→ **Problem**
Copy every line of the records below where the word "forEach" occurs.

→ **Information**
════
-- ==== Sys2Proof/Machine/AxisRequests.lean ====
section
/-! DEFINITION. The meanings of the axis requests: AXIS_ENABLE, DRIVE_RESET, the encoder requests and
CONFIG_WRITE(AXIS) (chapter 1). -/

namespace Sys2Proof.Machine

/-! ### AXIS_ENABLE (R11) -/

/-- AXIS_ENABLE(antenna, ON) (R11): an ENABLE. -/
def execAxisEnableOn (tag : Byte) (ant : Nat) (s : State) : Host.Outcome State Fault Refusal :=
  request .operations .axisEnable tag s fun s =>
    withAnt s ant fun a =>
      check s (s.remote a) .local_
      (check s (!(s.ants.get a).configInvalid) .config
      (check s (!s.covered a || decide ((s.ants.get a).bus = .up)) .lockout
      (check s (!s.anyFaulted a) .badState
      (okWith .empty (s.enableBus a)))))

/-- AXIS_ENABLE(antenna, HOLD) (R11): the claim OPERATIONS on both axes. -/
def execAxisEnableHold (tag : Byte) (ant : Nat) (s : State) : Host.Outcome State Fault Refusal :=
  request .operations .axisEnable tag s fun s =>
    withAnt s ant fun a =>
      check s (s.remote a) .local_
      (check s (!(s.ants.get a).configInvalid) .config
      (check s (!s.covered a) .lockout
      (check s (!s.anyFaulted a) .badState
      (okWith .empty (forEach a.axes (fun s i => s.addClaim i .operations) s)))))

/-- What a taken AXIS_ENABLE(OFF) does by the bus: the disable of R9 in precharge, the disable sequence of
R12 with the bus UP. -/
def State.disable (s : State) (a : Ant) : State :=
  match (s.ants.get a).bus with
  | .off => s
  | .precharge =>
    forEach a.axes (fun s i =>
      if (s.axis i).state = .precharge then (s.clearClaims i).enterAxis i .off else s)
      (s.modAnt a Antenna.busOff)
  | .up => (s.modAnt a fun v => { v with enable := false }).stopBoth a .disable .off

/-- The queue holds no QUEUED or ACTIVE segment and no burst is open for the antenna. -/
def State.trackIdle (s : State) (a : Ant) : Bool :=
  (s.track a).empty && decide (s.burst.ant ≠ some a)

/-- AXIS_ENABLE(antenna, OFF) (R11, R12). -/
def execAxisEnableOff (tag : Byte) (ant : Nat) (s : State) : Host.Outcome State Fault Refusal :=
  request .operations .axisEnable tag s fun s =>
    withAnt s ant fun a =>
      check s (s.remote a) .local_
      (check s (decide ((s.stowOf a).state = .unstowed)) .stowing
      (check s (!s.bound a) .group
      (check s (s.trackIdle a) .busy
      (okWith .empty (s.disable a)))))

/-! ### DRIVE_RESET (R27) -/

/-- A cause is present (R25, last column). -/
def State.causePresent (s : State) (i : AxisId) (c : FaultCause) : Bool :=
  let x := s.axis i
  let io := s.axisIn i
  let v := s.ants.get i.ant
  match c with
  | .following => false
  | .encoder => (!x.healthy io x.active && !x.healthy io x.active.other) || x.disagree io
  | .limit => io.limitLow || io.limitHigh
  | .amplifier => io.ampFault
  | .precharge => decide (v.bus = .up) && v.outOfBand
  | .brakeRelease => !io.setSwitch
  | .brakeSet => !io.setSwitch

/-- The causes in the row order of R25. -/
def FaultCause.rows : List FaultCause :=
  [.following, .encoder, .limit, .amplifier, .precharge, .brakeRelease, .brakeSet]

/-- The present cause that comes first in the table's row order (R27). -/
def State.firstCause (s : State) (i : AxisId) : Option FaultCause :=
  FaultCause.rows.find? (s.causePresent i)

/-- An axis that leaves FAULTED on an unhealthy active encoder takes the other, if that is healthy
(R27). -/
def Axis.pickEncoder (x : Axis) (io : AxisInputs) : Axis :=
  if !x.healthy io x.active && x.healthy io x.active.other then
    { x with active := x.active.other }
  else x

/-- The reset of one axis (R27). -/
def State.resetAxis (s : State) (i : AxisId) : State :=
  if (s.axis i).state.isFaulted then
    match s.firstCause i with
    | some c => s.enterAxis i (.faulted c)
    | none =>
      (s.enterAxis i (if (s.ants.get i.ant).bus = .up then .braked else .off)).modAxis i fun x =>
        x.pickEncoder (s.axisIn i)
  else s

/-- The axes of an antenna that are FAULTED, each with its cause. -/
def State.faultList (s : State) (a : Ant) : List (AxisId × FaultCause) :=
  a.axes.filterMap fun i => (s.axis i).state.cause.map fun c => (i, c)

/-- The DRIVE_RESET of an antenna, with what it means to a DRIVE_FAILED stow (R27, R127). -/
def State.resetDrives (s : State) (a : Ant) : State :=
  let t := forEach a.axes (fun s i => s.resetAxis i) s
  if t.wind.active then t.redrive a else t

/-- DRIVE_RESET(antenna) (R27): BAD_STATE, with effect, where an axis stays FAULTED (R190). -/
def execDriveReset (tag : Byte) (ant : Nat) (s : State) : Host.Outcome State Fault Refusal :=
  request .operations .driveReset tag s fun s =>
    withAnt s ant fun a =>
      let t := s.resetDrives a
      ⟨if (t.faultList a).isEmpty then .ok else .badState, .faults (t.faultList a), t⟩

/-! ### Encoders (R22, R23) -/

/-- ENCODER_SELECT(antenna, axis, encoder) (R22). -/
def execEncoderSelect (tag : Byte) (ant : Nat) (ax : Option AxisName) (enc : Option Enc) (s : State) :
    Host.Outcome State Fault Refusal :=
  serve .operations .encoderSelect tag s fun s =>
    withAxis s ant ax fun i => withCode s enc fun e =>
      check s (decide ((s.axis i).state = .braked) || (s.axis i).ready) .badState
      (check s ((s.axis i).healthy (s.axisIn i) e) .encoder
      (okWith .empty (s.modAxis i fun x => { x with active := e })))

/-- Set an encoder's enabled item. -/
def Axis.setEnabled (x : Axis) (e : Enc) (b : Bool) : Axis :=
  match e with
  | .a => { x with enabledA := b }
  | .b => { x with enabledB := b }

/-- ENCODER_DISABLE(antenna, axis, encoder, DISABLE) (R23). -/
def execEncoderDisable (tag : Byte) (ant : Nat) (ax : Option AxisName) (enc : Option Enc) (s : State) :
    Host.Outcome State Fault Refusal :=
  serve .operations .encoderDisable tag s fun s =>
    withAxis s ant ax fun i => withCode s enc fun e =>
      check s (decide ((s.axis i).active ≠ e)) .active
      (okWith .empty ((s.modAxis i fun x => x.setEnabled e false).runFieldTimers i.ant))

/-- ENCODER_DISABLE(antenna, axis, encoder, RESTORE) (R23). -/
def execEncoderRestore (tag : Byte) (ant : Nat) (ax : Option AxisName) (enc : Option Enc) (s : State) :
    Host.Outcome State Fault Refusal :=
  serve .operations .encoderDisable tag s fun s =>
    withAxis s ant ax fun i => withCode s enc fun e =>
      okWith .empty ((s.modAxis i fun x => x.setEnabled e true).runFieldTimers i.ant)

/-! ### CONFIG_WRITE(AXIS) (R8, R30) -/

/-- Both AXIS records written since power-on clear the configuration-invalid mark (R8). -/
def Antenna.validate (v : Antenna) : Antenna :=
  if v.axes.az.recordWritten && v.axes.el.recordWritten then { v with configInvalid := false } else v

/-- Take an AXIS record (R8). -/
def State.writeAxis (s : State) (i : AxisId) (r : AxisRecord) : State :=
  ((s.modAxis i fun x => { x with record := r, recordWritten := true }).modAnt i.ant
    Antenna.validate).queueWrite (.axis i)

/-- CONFIG_WRITE(AXIS) (R8, R30). -/
def execConfigWriteAxis (tag : Byte) (ant : Nat) (ax : Option AxisName) (f : AxisFigures) (s : State) :
    Host.Outcome State Fault Refusal :=
  serve .operations .configWrite tag s (fun s =>
    withAxis s ant ax fun i =>
      let r := AxisFigures.clamp f i.ax
      check s (s.axis i).state.down .badState
      (check s (decide (r.softLow < r.softHigh)) .range
      (check s (!s.store.refuses (.axis i)) .full
      (okOrClamped (decide (r.figures ≠ f)) (.axisRecord r) (s.writeAxis i r)))))
    (fits := configFits .axis)

end Sys2Proof.Machine
end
════
→ **Output of the task**
      (okWith .empty (forEach a.axes (fun s i => s.addClaim i .operations) s)))))
    forEach a.axes (fun s i =>
  let t := forEach a.axes (fun s i => s.resetAxis i) s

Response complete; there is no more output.